Stored items:
- - - - -

-- ==== Sys2Proof/Machine/Converters.lean ====
section
/-!
DEFINITION. Bus converters and their PMBus segments (R186-R193, R198, R455, R456).
-/
namespace Sys2Proof.Machine
open Sys2Proof

/-! ### Formats (R188) -/

/-- m × 2^e as an integer in units of 1/k, rounded to nearest with ties to even. -/
def scaled (m e : Int) (k : Nat) : Int :=
  if 0 ≤ e then m * k * 2 ^ e.toNat else divRne (m * k) (2 ^ (-e).toNat)
/-- LINEAR11: [15:11] exponent, [10:0] mantissa, both signed. -/
def linear11 (w k : Nat) : Int := scaled (ofBits 11 w) (ofBits 5 (w / 2048)) k
/-- VOUT_MODE selects linear mode: [7:5] = 0. -/
def linearMode (m : Nat) : Bool := m / 32 == 0
/-- LINEAR16 with the exponent of VOUT_MODE. -/
def linear16 (w m k : Nat) : Int := scaled w (ofBits 5 m) k

/-! ### States -/

def State.dxState (s : State) (n : ConvId) : Nat := s.rd hubSt (O.DX_STATE.at n.val)
/-- What follows a change of a converter's availability: the field is judged and the sequencer goes on. -/
def State.dxChanged (s : State) (n : ConvId) : State := (s.judgeField (convField n)).drive
/-- A fault of a converter, with the last STATUS_WORD as DATA (R376). -/
def State.raiseDx (s : State) (code : Nat) (n : ConvId) : State :=
  s.raise code hubSt n.val (s.rd hubSt (O.DX_STATUS.at n.val))
/-- A converter is lost to communication (R187, R190): its enable stays high. DX_COMM is raised for one that had become available
(R186). -/
def State.dxLost (s : State) (n : ConvId) : State :=
  if s.dxState n = 2 then
    let s := (s.wr hubSt (O.DX_STATE.at n.val) 3).putConv n { s.conv n with cleanPolls := 0 }
    ((s.raiseDx F.DX_COMM n).capLost (convField n)).dxChanged n
  else s
/-- A starting converter on a segment that is stuck is lost without DX_COMM (R186, R187). -/
def State.dxStuck (s : State) (n : ConvId) : State :=
  if s.dxState n = 1 then ((s.wr hubSt (O.DX_STATE.at n.val) 3).putConv n { s.conv n with cleanPolls := 0, contactDue := false }).dxChanged n
  else s.dxLost n
/-- The enable of a converter falls for a fault or a failed start (R186, R190); DX_COMM does not hold on in it. -/
def State.dxDown (s : State) (n : ConvId) (st code : Nat) : State :=
  let lost := s.dxState n == 3
  let s := if s.dxState n = 2 then s.capLost (convField n) else s
  let s := (s.dxDisable n st).raiseDx code n
  let s := if lost then s.endCondition F.DX_COMM hubSt n.val else s
  s.dxChanged n

/-- The converters of a segment. -/
def segConvs (k : SegId) : List ConvId := (List.range 8).map (fun j => Fin.ofNat 16 (8 * k.val + j))
def segObj (k : SegId) : Obj := if k = 0 then O.PB0_STATE else O.PB1_STATE
/-- A segment that works, its pins served (R439), out of the reset that waits for its clock-good (R356), with its Rind open. -/
def State.segWorks (s : State) (k : SegId) : Bool :=
  s.pinsLive && s.rd hubSt (segObj k) == 0 && !(s.seg k).closed && bit (s.rd hubSt O.CLK_GOOD) (2 + k.val)
/-- A segment's speed at the next transaction (R187): 1 MHz where its speed object selects it and every converter on it reports it. -/
def State.segClock (s : State) (k : SegId) : State :=
  let sel := s.rd hubSt (if k = 0 then O.PB0_SPEED else O.PB1_SPEED) == 1
  s.putSeg k { s.seg k with fast := sel && (segConvs k).all (fun n => (s.conv n).contacted && (s.conv n).fast) }

/-! ### DX_CTRL -/

/-- A record of the converter's own fault that disabled it (R191). -/
def State.dxFaulted (s : State) (n : ConvId) : Bool :=
  let code := if s.dxState n = 4 then F.DX_FAULT else F.DX_START_FAIL
  s.hasRecord code hubSt n.val || s.matched ⟨code, hubSt, n.val⟩
/-- A write of DX_CTRL (R198, R191). -/
def effDxCtrl (n : ConvId) (v : Nat) : Effect := fun s =>
  let st := s.dxState n
  if v = 1 then (if st = 0 ∨ st = 5 then .ok (s.dxEnable n) else .error .state)
  else if v = 2 then
    if st = 1 ∨ st = 2 ∨ st = 3 then
      let s := if st = 3 then s.endCondition F.DX_COMM hubSt n.val else s
      .ok ((s.dxDisable n 5).dxChanged n)
    else .error .state
  else if v = 3 then
    if (st = 4 ∨ st = 6) ∧ !s.dxFaulted n then
      .ok (s.putConv n { s.conv n with
        restoring := true, restAt := s.time hubSt, contacted := false, contactDue := true, due := [0x03], enable := false })
    else .error .state
  else .error .value
/-- CONVERTER_ENABLE (R198). -/
def execConverterEnable (slot : Slot) (n : ConvId) (s : State) : Out :=
  .next (s.writeReq slot hubSt (O.DX_CTRL.at n.val) 1 (effDxCtrl n 1))
/-- CONVERTER_DISABLE (R198). -/
def execConverterDisable (slot : Slot) (n : ConvId) (s : State) : Out :=
  .next (s.writeReq slot hubSt (O.DX_CTRL.at n.val) 1 (effDxCtrl n 2))
/-- CONVERTER_RESTORE (R191): CLEAR_FAULTS is sent, first contact is due again, and the enable is held low. -/
def execConverterRestore (slot : Slot) (n : ConvId) (s : State) : Out :=
  .next (s.writeReq slot hubSt (O.DX_CTRL.at n.val) 1 (effDxCtrl n 3))
/-- RESTORE_HOLD_EXPIRE (R191): CLEAR_FAULTS has been sent and first contact attempted, and the enable has been low for 10 ms since; the
converter is started under R186. -/
def execRestoreHoldExpire (n : ConvId) (s : State) : Out :=
  let x := s.conv n
  .next (if x.restoring ∧ !x.contactDue ∧ x.due = [] ∧ x.restAt + 10000000 ≤ s.time hubSt then s.dxRaise n else s)
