/-! ### The arbiter period (R264-R269) -/

/-- 10 µs power of a domain's record at the hub. -/
def State.domPower (s : State) (d : Nat) : Nat := s.rdRaw hubSt (0x2840 + d) 5
/-- P_AUX, P_SVC, a field's core power and the die power of R267. -/
def State.pAux (s : State) : Nat := sumOf 8 (fun a => s.domPower (56 + a))
def State.pSvc (s : State) : Nat := sumOf 8 (fun f => sumOf 3 (fun k => s.domPower (7 * f + 4 + k)))
def State.pField (s : State) (f : Nat) : Nat := sumOf 7 (fun k => s.domPower (7 * f + k))
def State.pDie (s : State) : Nat := sumOf 8 s.pField
/-- The live tiles of the die. -/
def State.liveAll (s : State) : List (FieldId × TileId) := allFields.flatMap (fun f => (s.liveTiles f).map (fun t => (f, t)))
/-- RES_DIE (R264). -/
def State.resDie (s : State) : Int := divRne ((allFields.map (fun f => resOf (s.arb f))).sum * s.rd hubSt O.MR_EFF : Nat) 1000

/-- A partition in the sharing of R264: what it wants, holds, and weighs. -/
structure Claim where
  num : Nat
  want : Nat
  got : Nat
  weight : Nat
deriving DecidableEq, Repr

/-- One round's grants, in partition order: the claims and what is left. -/
def shareRound (share : Nat) (l : List Claim) (left : Nat) : List Claim × Nat :=
  match l with
  | [] => ([], left)
  | c :: r =>
    let a := if c.got < c.want then min (c.want - c.got) (share * c.weight) else 0
    let y := shareRound share r (left - a)
    ({ c with got := c.got + a } :: y.1, y.2)
/-- The loop of R264. Each round either satisfies a claim or leaves less than one share. -/
def shareLoop (fuel : Nat) (l : List Claim) (left : Nat) : List Claim × Nat :=
  match fuel with
  | 0 => (l, left)
  | n + 1 =>
    let act := l.filter (fun c => decide (c.got < c.want))
    let w := (act.map Claim.weight).sum
    if act = [] ∨ left / w = 0 then (l, left)
    else
      let y := shareRound (left / w) l left
      shareLoop n y.1 y.2
/-- The grants of R264: the claims with g, WHEY, and whether the floors fall short. -/
def grants (avail : Int) (l : List (Claim × Nat)) : List Claim × Nat × Bool :=
  let floor := (l.map (fun c => min c.2 c.1.want)).sum
  let a := avail.toNat
  let short := decide (a < floor)
  let held := l.map (fun c =>
    let g := min c.2 c.1.want
    { c.1 with got := if avail ≤ 0 then 0 else if a < floor then g * a / floor else g })
  let y := shareLoop (2 * l.length + 2) held (a - (held.map Claim.got).sum)
  (y.1, y.2, short)

/-- C[p] of R264 with the grant of the period. -/
def State.stepPart (s : State) (x : PartRec) (live : List (FieldId × TileId)) (g d : Nat) : PartRec :=
  let power := (live.map (fun k => s.rd (fSt k.1) (O.P_EST.at k.2.val))).sum
  let p0 := (live.map (fun k => s.rd (fSt k.1) (O.P0.at k.2.val))).sum
  let step := (live.map (fun k => s.stepOf k.1 k.2)).sum
  let c : Nat :=
    if step = 0 then x.c
    else if !x.isSet then (clampInt 0 256 (((g : Int) - p0) * 1000 / step)).toNat
    else (clampInt 0 256 (x.c + rndTz (s.rd hubSt O.LOOP_GAIN * ((g : Int) - power)) step)).toNat
  { x with c := c, isSet := x.isSet || step != 0, demand := d, grant := g, power := power }
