/-- SET_NOW of a Wheel (R33). -/
def State.setNowN (s : State) (fuel : Nat) (w : WheelRef) : Nat :=
  let ofCluster (f : FieldId) (c : ClusterId) : Nat :=
    if (s.cstate f c).isOn then (s.loop f c).setNow / 16 else s.setpoint f c
  let ofRail (r : RailId) : Nat := if s.railSwitching r then ((s.vRefNow r : Int) - ofBits 16 (s.rd hubSt (O.REF_TRIM.at r.val))).toNat
    else s.railTarget r
  match w, fuel with
  | .mr f c _, _ => ofCluster f c
  | .cluster f c, _ => ofCluster f c
  | .domain d, _ =>
    if isAux d then ofRail (domRail d)
    else
      let on := (domClusters d).filter (fun c => (s.cstate (domField d) c).isOn)
      minOf (s.rd hubSt (O.VSET.at d.val)) (on.map (ofCluster (domField d)))
  | .field f, _ => ofRail (frRail f)
  | .die, _ => 0
  | .group a, n + 1 =>
    if s.hasSetpoint 257 (.group a) then minOf 0 ((s.groupMembers (0x8000 + a.val)).map (s.setNowN n)) else 0
  | .group _, 0 => 0

/-- SETPOINT of a Wheel (R31-R33, R43). -/
def State.setpointOf (s : State) : WheelRef → Nat
  | .mr f c _ => s.setpoint f c
  | .domain d => s.rd hubSt (O.VSET.at d.val)
  | .die => 0
  | .group a => if s.hasSetpoint 257 (.group a) then s.rdRaw (0x8000 + a.val) 0x2010 4 else 0
  | w => s.rdRaw w.station w.index 4

/-- The Wheel of a station (R369). -/
def stationWheel (st : Nat) : WheelRef :=
  match addrStation st with
  | some (.cluster f c) => .cluster f c
  | some (.field f) => .field f
  | _ => .die
/-- The Wheels a record belongs to (R369): its target, where that is a Wheel (a field and an auxiliary domain for IBUS_UV; the Wheel that
R364 isolates for a rail); else the Wheel of the raising station. -/
def faultWheels (id : FltId) : List WheelRef :=
  match targetOf id with
  | .mr f c m => [.mr f c m]
  | .cluster f c => [.cluster f c]
  | .domain d => [.domain d]
  | .field f => [.field f]
  | .fieldAux f => [.field f, .domain (fieldDomain f 7)]
  | .rail r => [railWheel r]
  | .phase _ _ | .converter _ | .adc _ _ | .engine _ | .segment _ | .none => [stationWheel id.station]
/-- Whether a Wheel lies in or below another (R34). -/
def State.coversN (s : State) (fuel : Nat) (w v : WheelRef) : Bool :=
  w == v ||
  match w, fuel with
  | .die, _ => (match v with | .group _ => false | _ => true)
  | .field f, _ => (match v with | .mr g _ _ => g == f | .cluster g _ => g == f | .domain d => domField d == f | _ => false)
  | .domain d, _ => (match v with | .mr f c _ => clusterDomain f c == d | .cluster f c => clusterDomain f c == d | _ => false)
  | .cluster f c, _ => (match v with | .mr g e _ => g == f && e == c | _ => false)
  | .group a, n + 1 => (s.groupMembers (0x8000 + a.val)).any (fun m => s.coversN n m v)
  | _, _ => false
/-- Every uncleared record with the raises it holds (R367). -/
def State.faultViews (s : State) : List (FltRec × List FltId) :=
  s.flt.set.map (fun r => (r, [r.id])) ++ s.flt.overflow.map (fun o => (o.body, o.raises))
    ++ s.flt.single.toList.map (fun o => (o.body, o.raises))
/-- The highest severity of the records of a Wheel and its members, and the code of the most recent of them (R34). -/
def State.worst (s : State) (w : WheelRef) : Nat × Nat :=
  let mine := s.faultViews.filter (fun v => v.2.any (fun id => (faultWheels id).any (s.coversN 257 w)))
  let top := (mine.map (fun v => v.1.sev)).foldl max 0
  let last := (mine.filter (fun v => v.1.sev == top)).foldl
    (fun (a : Nat × Nat) v => if a.1 ≤ v.1.entryTime then (v.1.entryTime, v.1.id.code) else a) (0, 0)
  (top, last.2)
/-- A link of the station that holds a Wheel has failed (R34). -/
def State.wheelLinkBad (s : State) : WheelRef → Bool
  | .mr f c _ => (s.link (.cl f c)).failed
  | .cluster f c => (s.link (.cl f c)).failed
  | .field f => (s.link (.fh f 0)).failed || (s.link (.fh f 1)).failed
  | _ => false
/-- A cluster loop has been late since the last clear that named its station (R34). -/
def State.lateSince (s : State) : WheelRef → Bool
  | .cluster f c => s.rd (clSt f c) O.LATE_COUNT != (s.loop f c).lateBase
  | _ => false
/-- The fault summary word (R34). -/
def State.faultsWord (s : State) (w : WheelRef) : Nat :=
  let t := s.tree w
  let top := s.worst w
  let bad := ((s.directMembers w).filter (fun m => 0 < (s.worst m).1)).length
  top.1 * 2 ^ 29 + flagAt (t.any (fun v => s.shown v == .latched)) 28 + flagAt (t.any s.lateSince) 27
    + flagAt (t.any (fun v => s.shown v == .holding)) 26 + flagAt (t.any s.wheelLinkBad) 25
    + flagAt ((s.wheel w).reject || (s.wheel w).refused) 24 + min 255 bad * 2 ^ 16 + top.2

- - - - -

Repeat exactly the lines above from the one with "(y.1, y.2, short)" up to and including the one with "c _, _ => ofCluster f c". No other line belongs in the reply.

  (y.1, y.2, short)

/-- C[p] of R264 with the grant of the period. -/
def State.stepPart (s : State) (x : PartRec) (live : List (FieldId × TileId)) (g d : Nat) : PartRec :=
  let power := (live.map (fun k => s.rd (fSt k.1) (O.P_EST.at k.2.val))).sum
  let p0 := (live.map (fun k => s.rd (fSt k.1) (O.P0.at k.2.val))).sum
  let step := (live.map (fun k => s.stepOf k.1 k.2)).sum
  let c : Nat :=
    if step = 0 then x.c
    else if !x.isSet then (clampInt 0 256 (((g : Int) - p0) * 1000 / step)).toNat
    else (clampInt 0 256 (x.c + rndTz (s.rd hubSt O.LOOP_GAIN * ((g : Int) - power)) step)).toNat
  { x with c := c, isSet := x.isSet || step != 0, demand := d, grant := g, power := power }
/-- SET_NOW of a Wheel (R33). -/
def State.setNowN (s : State) (fuel : Nat) (w : WheelRef) : Nat :=
  let ofCluster (f : FieldId) (c : ClusterId) : Nat :=
    if (s.cstate f c).isOn then (s.loop f c).setNow / 16 else s.setpoint f c
  let ofRail (r : RailId) : Nat := if s.railSwitching r then ((s.vRefNow r : Int) - ofBits 16 (s.rd hubSt (O.REF_TRIM.at r.val))).toNat
    else s.railTarget r
  match w, fuel with
  | .mr f c _, _ => ofCluster f c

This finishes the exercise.